August 9th, 2008 at 06:24pm
Gbfdyhuksaf
This has been in my drafts for waaaaay too long :cheese:
By now he regretted that choice more than ever before.
They had thought it was what they needed to grow stronger, bigger. Better.
Isn't it funny some with the means to achieve luxury turn out to despise it in the end? How they realise that no matter how much money you throw at a situation to try and make it better, only to realise that's the last thing they needed. Even before this section, you can tell that he's not satisfied with the mansion, by the way he describes it as dirty and silent. That doesn't exactly ring true with someone who's bought his way to cloud nine.
But his kid brother was out there, somewhere. His kid brother who had so often been the eldest one. He was out there somewhere.
Dying.
Ack, that last words enough to kill me completely. Dying? It's so extreme, so final. They way you say it, with Gerard in the mansion, Mikey in the 'outside world,' it almost seems like Gerard just can't help him. He's too stuck in his own world of forced luxury that he can't even save his own brother, the one he always looked up to, the one who always saved him.
It's such an emotional rollercoaster, watching Gerard as he drives himself to exhaustion, just to find his brother, to help? To comfort? Or just to be with him? That last strand of brotherly affection, one of mere and yet effective presence.
“My brother’s dying,” he said to himself. “My brother’s fucking dying, out there destroying himself and all I’m motherfucking doing is hurting everyone mentally and myself physically. Just like my dear little brother.” He paused.
“What the fuck am I doing?!” he yelled, realizing the error of his ways.
Such a wonderfullly-worded epiphany. Well, it probably could be made more poetic by having less use of the word 'fucking,' but then again, it does wonders to show he isn't exactly in the greatest state of mind or emotional balance. He still does care! He still loves him! Even if it might be too late, he still does.
“He’s not gone, Bob. He’s not,” he tried again, but as he finished, his eyes met his brother’s gravestone.
This was too perfect. THe true meaning of 'too late,' I'd think.
You always hear of people who never get to say goodbye, never get to renew a friendship, never get to say how they really feel, before it's too late, and more often than not, you don't think that it's their fault, but more of a cruel twist of fate, something that can only be remembered as a ghost of the past that should not belong; that if there was any justice in the hands of fate, would never belong. But when something's that final, and there's only one heart beating, you can't do anything except to blame yourself. And that's the hardest thing.
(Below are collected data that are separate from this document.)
-- ==== Sys2Proof/WellFormed.lean ====
section
/-! DEFINITION. Which terms of `Instr` stand for words of the hardware. The field widths are in the
types; the one further condition is the SYS row's exclusion of 0x00E0 and 0x00EE (30_encoding.md R70, R71). -/

namespace Sys2Proof

/-- Whether the instruction is the meaning of some word (R70). -/
def Instr.wellFormed : Instr → Bool
  | .cls => true
  | .ret => true
  | .sys nnn => nnn != 0x0E0#12 && nnn != 0x0EE#12
  | .jp _ => true
  | .call _ => true
  | .seImm _ _ => true
  | .sneImm _ _ => true
  | .seReg _ _ => true
  | .ldImm _ _ => true
  | .addImm _ _ => true
  | .ldReg _ _ => true
  | .or _ _ => true
  | .and _ _ => true
  | .xor _ _ => true
  | .addReg _ _ => true
  | .sub _ _ => true
  | .shr _ _ => true
  | .subn _ _ => true
  | .shl _ _ => true
  | .sneReg _ _ => true
  | .ldI _ => true
  | .jpV0 _ => true
  | .rnd _ _ => true
  | .drw _ _ _ => true
  | .skp _ => true
  | .sknp _ => true
  | .ldVxDt _ => true
  | .ldVxK _ => true
  | .ldDtVx _ => true
  | .ldStVx _ => true
  | .addI _ => true
  | .ldF _ => true
  | .ldB _ => true
  | .ldMemVx _ => true
  | .ldVxMem _ => true

end Sys2Proof
end

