-- ==== Sys2Proof/Machine/HostPorts.lean ====
section
/-! DEFINITION. What the host can do to the machine: reset, load, step with its status, and snapshot
(10_state.md R40, R41, R44, 70_reset_and_hazards.md R144-R147), and the status registers' encodings. -/

namespace Sys2Proof.Machine

/-! ## Encodings of the status registers (R30, R31) -/

/-- RUN_STATE's 2-bit value (R30). -/
def RunState.code : RunState → BitVec 2
  | .running => 0
  | .awaitKey => 1
  | .halted => 2

/-- HALT_REASON's 3-bit value (R31). -/
def HaltReason.code : HaltReason → BitVec 3
  | .none => 0
  | .endOfMemory => 1
  | .stackUnderflow => 2
  | .outOfBounds => 3
  | .stackOverflow => 4

/-! ## Control port (R34, R40) -/

/-- What `Step()` and the status read return: the five values R40 lists, and WAIT_X, which R34 says the host
reads through this port too. Log entry 24. -/
structure Status where
  runState : BitVec 2
  haltReason : BitVec 3
  pc : Word
  faultWord : Word
  faultWordValid : Bool
  waitX : Reg
  deriving DecidableEq, Repr

/-- The status read: it changes nothing (R34, R40). -/
def State.status (s : State) : Status where
  runState := s.runState.code
  haltReason := s.haltReason.code
  pc := s.pc
  faultWord := s.faultWord
  faultWordValid := s.faultWordValid
  waitX := s.waitX

/-- `Step()`, the engine's step alone, with the status after it (R40); none if it ever had no next state. -/
def hostStep (s : State) : Option (State × Status) :=
  match engineStep s with
  | .next t => some (t, t.status)
  | .fault _ => none
  | .refused _ => none

/-- `Reset()` (R144, R145): the block in its reset state, in any run state. It does not reach the
collaborators, so the timer device and the numbering of free values stay (log entry 7), and so do the
configuration and the events already put out. -/
def hostReset (s : State) : State :=
  { State.reset with
    dt := s.dt
    st := s.st
    stackDepth := s.stackDepth
    inputAttached := s.inputAttached
    rngCalls := s.rngCalls
    keyDownCalls := s.keyDownCalls
    nextKeyCalls := s.nextKeyCalls
    tickDraws := s.tickDraws
    trace := s.trace }

/-! ## Load port (R41) -/

/-- The load port's error (R130, R131). -/
inductive LoadError where
  /-- The bytes do not fit. -/
  | loadTooLarge
  deriving DecidableEq, Repr

/-- `Load(offset, bytes)` (R41): the bytes copied from `offset` on, or LOAD_TOO_LARGE with no byte
written when they do not fit (R131). -/
def load (offset : Nat) (bytes : List Byte) (s : State) : Except LoadError State :=
  if offset + bytes.length > memSize then .error .loadTooLarge
  else .ok (s.setMem (s.mem.writeBytes offset bytes))

/-- The host's `Load` calls in order (R146, D30). DESIGN CHOICE: they end at the first that fails, with no state,
though R131 leaves it to the host whether to go on; a host that goes on has the state it had before that `Load`, as
`load` says. Log entry 25. -/
def loadAll : List (Nat × List Byte) → State → Except LoadError State
  | [], s => .ok s
  | (offset, bytes) :: rest, s =>
    match load offset bytes s with
    | .error e => .error e
    | .ok t => loadAll rest t

/-- Boot (R146): reset, the configuration fixed, every `Load` call, and no step yet. Loads stand
here alone, as the host may load only before the first step (D21), and a failed one ends the boot. Log entries 19
and 25. -/
def boot (depth : StackDepth) (input : Bool) (loads : List (Nat × List Byte)) : Except LoadError State :=
  loadAll loads { State.reset with stackDepth := depth, inputAttached := input }

/-! ## Snapshot port (R44) -/

/-- `Snapshot()` (R44): the 32 rows of 64 pixels, as they stand between two steps. -/
def snapshot (s : State) : List (List Bool) :=
  (List.range 32).map fun y => (List.range 64).map fun x => s.fb.pixel x y

end Sys2Proof.Machine
end

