/-! ### `dtWrite` -/

@[simp] theorem dtWrite_v (b : Byte) : (dtWrite b s).v = s.v := rfl
@[simp] theorem dtWrite_i (b : Byte) : (dtWrite b s).i = s.i := rfl
@[simp] theorem dtWrite_pc (b : Byte) : (dtWrite b s).pc = s.pc := rfl
@[simp] theorem dtWrite_stack (b : Byte) : (dtWrite b s).stack = s.stack := rfl
@[simp] theorem dtWrite_fb (b : Byte) : (dtWrite b s).fb = s.fb := rfl
@[simp] theorem dtWrite_mem (b : Byte) : (dtWrite b s).mem = s.mem := rfl
@[simp] theorem dtWrite_runState (b : Byte) : (dtWrite b s).runState = s.runState := rfl
@[simp] theorem dtWrite_haltReason (b : Byte) : (dtWrite b s).haltReason = s.haltReason := rfl
@[simp] theorem dtWrite_faultWord (b : Byte) : (dtWrite b s).faultWord = s.faultWord := rfl
@[simp] theorem dtWrite_faultWordValid (b : Byte) : (dtWrite b s).faultWordValid = s.faultWordValid := rfl
@[simp] theorem dtWrite_waitX (b : Byte) : (dtWrite b s).waitX = s.waitX := rfl
@[simp] theorem dtWrite_dt (b : Byte) : (dtWrite b s).dt = b := rfl
@[simp] theorem dtWrite_st (b : Byte) : (dtWrite b s).st = s.st := rfl
@[simp] theorem dtWrite_stackDepth (b : Byte) : (dtWrite b s).stackDepth = s.stackDepth := rfl
@[simp] theorem dtWrite_inputAttached (b : Byte) : (dtWrite b s).inputAttached = s.inputAttached := rfl
@[simp] theorem dtWrite_rngCalls (b : Byte) : (dtWrite b s).rngCalls = s.rngCalls := rfl
@[simp] theorem dtWrite_keyDownCalls (b : Byte) : (dtWrite b s).keyDownCalls = s.keyDownCalls := rfl
@[simp] theorem dtWrite_nextKeyCalls (b : Byte) : (dtWrite b s).nextKeyCalls = s.nextKeyCalls := rfl
@[simp] theorem dtWrite_tickDraws (b : Byte) : (dtWrite b s).tickDraws = s.tickDraws := rfl
@[simp] theorem dtWrite_trace (b : Byte) : (dtWrite b s).trace = s.trace := rfl

/-! ### `stWrite` -/

@[simp] theorem stWrite_v (b : Byte) : (stWrite b s).v = s.v := rfl
@[simp] theorem stWrite_i (b : Byte) : (stWrite b s).i = s.i := rfl
@[simp] theorem stWrite_pc (b : Byte) : (stWrite b s).pc = s.pc := rfl
@[simp] theorem stWrite_stack (b : Byte) : (stWrite b s).stack = s.stack := rfl
@[simp] theorem stWrite_fb (b : Byte) : (stWrite b s).fb = s.fb := rfl
@[simp] theorem stWrite_mem (b : Byte) : (stWrite b s).mem = s.mem := rfl
@[simp] theorem stWrite_runState (b : Byte) : (stWrite b s).runState = s.runState := rfl
@[simp] theorem stWrite_haltReason (b : Byte) : (stWrite b s).haltReason = s.haltReason := rfl
@[simp] theorem stWrite_faultWord (b : Byte) : (stWrite b s).faultWord = s.faultWord := rfl
@[simp] theorem stWrite_faultWordValid (b : Byte) : (stWrite b s).faultWordValid = s.faultWordValid := rfl
@[simp] theorem stWrite_waitX (b : Byte) : (stWrite b s).waitX = s.waitX := rfl
@[simp] theorem stWrite_dt (b : Byte) : (stWrite b s).dt = s.dt := rfl
@[simp] theorem stWrite_st (b : Byte) : (stWrite b s).st = b := rfl
@[simp] theorem stWrite_stackDepth (b : Byte) : (stWrite b s).stackDepth = s.stackDepth := rfl
@[simp] theorem stWrite_inputAttached (b : Byte) : (stWrite b s).inputAttached = s.inputAttached := rfl
@[simp] theorem stWrite_rngCalls (b : Byte) : (stWrite b s).rngCalls = s.rngCalls := rfl
@[simp] theorem stWrite_keyDownCalls (b : Byte) : (stWrite b s).keyDownCalls = s.keyDownCalls := rfl
@[simp] theorem stWrite_nextKeyCalls (b : Byte) : (stWrite b s).nextKeyCalls = s.nextKeyCalls := rfl
@[simp] theorem stWrite_tickDraws (b : Byte) : (stWrite b s).tickDraws = s.tickDraws := rfl
@[simp] theorem stWrite_trace (b : Byte) : (stWrite b s).trace = s.trace := rfl
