/-- Settles O28: each of the two instructions is a subtraction, with minuend and subtrahend exchanged. -/
theorem subtractSetsNoBorrow : Obligations.SubtractSetsNoBorrow := by
  unfold Obligations.SubtractSetsNoBorrow
  intro x y s i a b w hrow
  rcases List.mem_pair.mp hrow with h | h <;> cases h
  · exact subtraction_spec rfl rfl (exec_sub x y s)
  · exact subtraction_spec rfl rfl (exec_subn x y s)

end Sys2Proof

/-! # The address register (44_index_and_memory.md R111)

ANNN is a write of I and an advance of PC. -/

namespace Sys2Proof

open Machine

section Frames
variable {regs : List Reg} {parts : List Part} {s t : State}

theorem Part.kept_setI_iff {p : Part} {w : Word} (hp : p ≠ .i) : p.Kept s (t.setI w) ↔ p.Kept s t := by
  cases p with
  | i => exact absurd rfl hp
  | _ => exact Iff.rfl

theorem OnlyChanges.setI (h : OnlyChanges regs parts s t) (hi : .i ∈ parts) (w : Word) :
    OnlyChanges regs parts s (t.setI w) := by
  obtain ⟨hregs, hparts⟩ := h
  exact ⟨hregs, fun p hp => (Part.kept_setI_iff (ne_of_mem_of_not_mem hi hp).symm).mpr (hparts p hp)⟩

end Frames

theorem exec_ldI (nnn : Addr12) (s : State) : exec (.ldI nnn) s = .next (s.setI (zext12 nnn)).advance := rfl

/-- Settles O30: the instruction is a write of I with the zero-extended address. -/
theorem loadIndexSetsI : Obligations.LoadIndexSetsI := by
  unfold Obligations.LoadIndexSetsI
  intro nnn s
  have hi : (s.setI (zext12 nnn)).advance.i.toNat = nnn.toNat := by
    rw [advance_i, setI_i, zext12_toNat]
  have hframe : OnlyChanges [] [.i, .pc] s (s.setI (zext12 nnn)).advance :=
    ((OnlyChanges.refl s).setI (by simp) _).advance (by simp)
  exact ⟨decode_encode (i := .ldI nnn) rfl, _, exec_ldI nnn s, hi, advance_pc _, hframe⟩

end Sys2Proof

/-! # Clearing the screen (45_display.md R117, R120)

00E0 is a write of the framebuffer and an advance of PC; the rows of a snapshot read the pixels. -/

namespace Sys2Proof

open Machine

section Frames
variable {regs : List Reg} {parts : List Part} {s t : State}

theorem Part.kept_setFb_iff {p : Part} {fb : Framebuffer} (hp : p ≠ .fb) : p.Kept s (t.setFb fb) ↔ p.Kept s t := by
  cases p with
  | fb => exact absurd rfl hp
  | _ => exact Iff.rfl

theorem OnlyChanges.setFb (h : OnlyChanges regs parts s t) (hfb : .fb ∈ parts) (fb : Framebuffer) :
    OnlyChanges regs parts s (t.setFb fb) := by
  obtain ⟨hregs, hparts⟩ := h
  exact ⟨hregs, fun p hp => (Part.kept_setFb_iff (ne_of_mem_of_not_mem hfb hp).symm).mpr (hparts p hp)⟩

end Frames

theorem exec_cls (s : State) : exec .cls s = .next (s.setFb Framebuffer.clear).advance := rfl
“He couldn’t watch you being eaten away, Gerard. He couldn’t just stand there and watch them push his hero into self-destruction again. He’d had enough. All of us have.”
Imagine being Gerard, right there. Having to come to terms with your brothers death, and then having one of your former friends, one of your band 'mates' saying it was your fault. Saying his little brother couldn't cope with his role model. Getting Gerard to think it was just his fault; if only he had been stronger, if only he'd coped for Mikey's sake, if only he hadn't shown his little brother how easy it was to hide, then maybe he'd still have the chance to admit those things to him, face to face.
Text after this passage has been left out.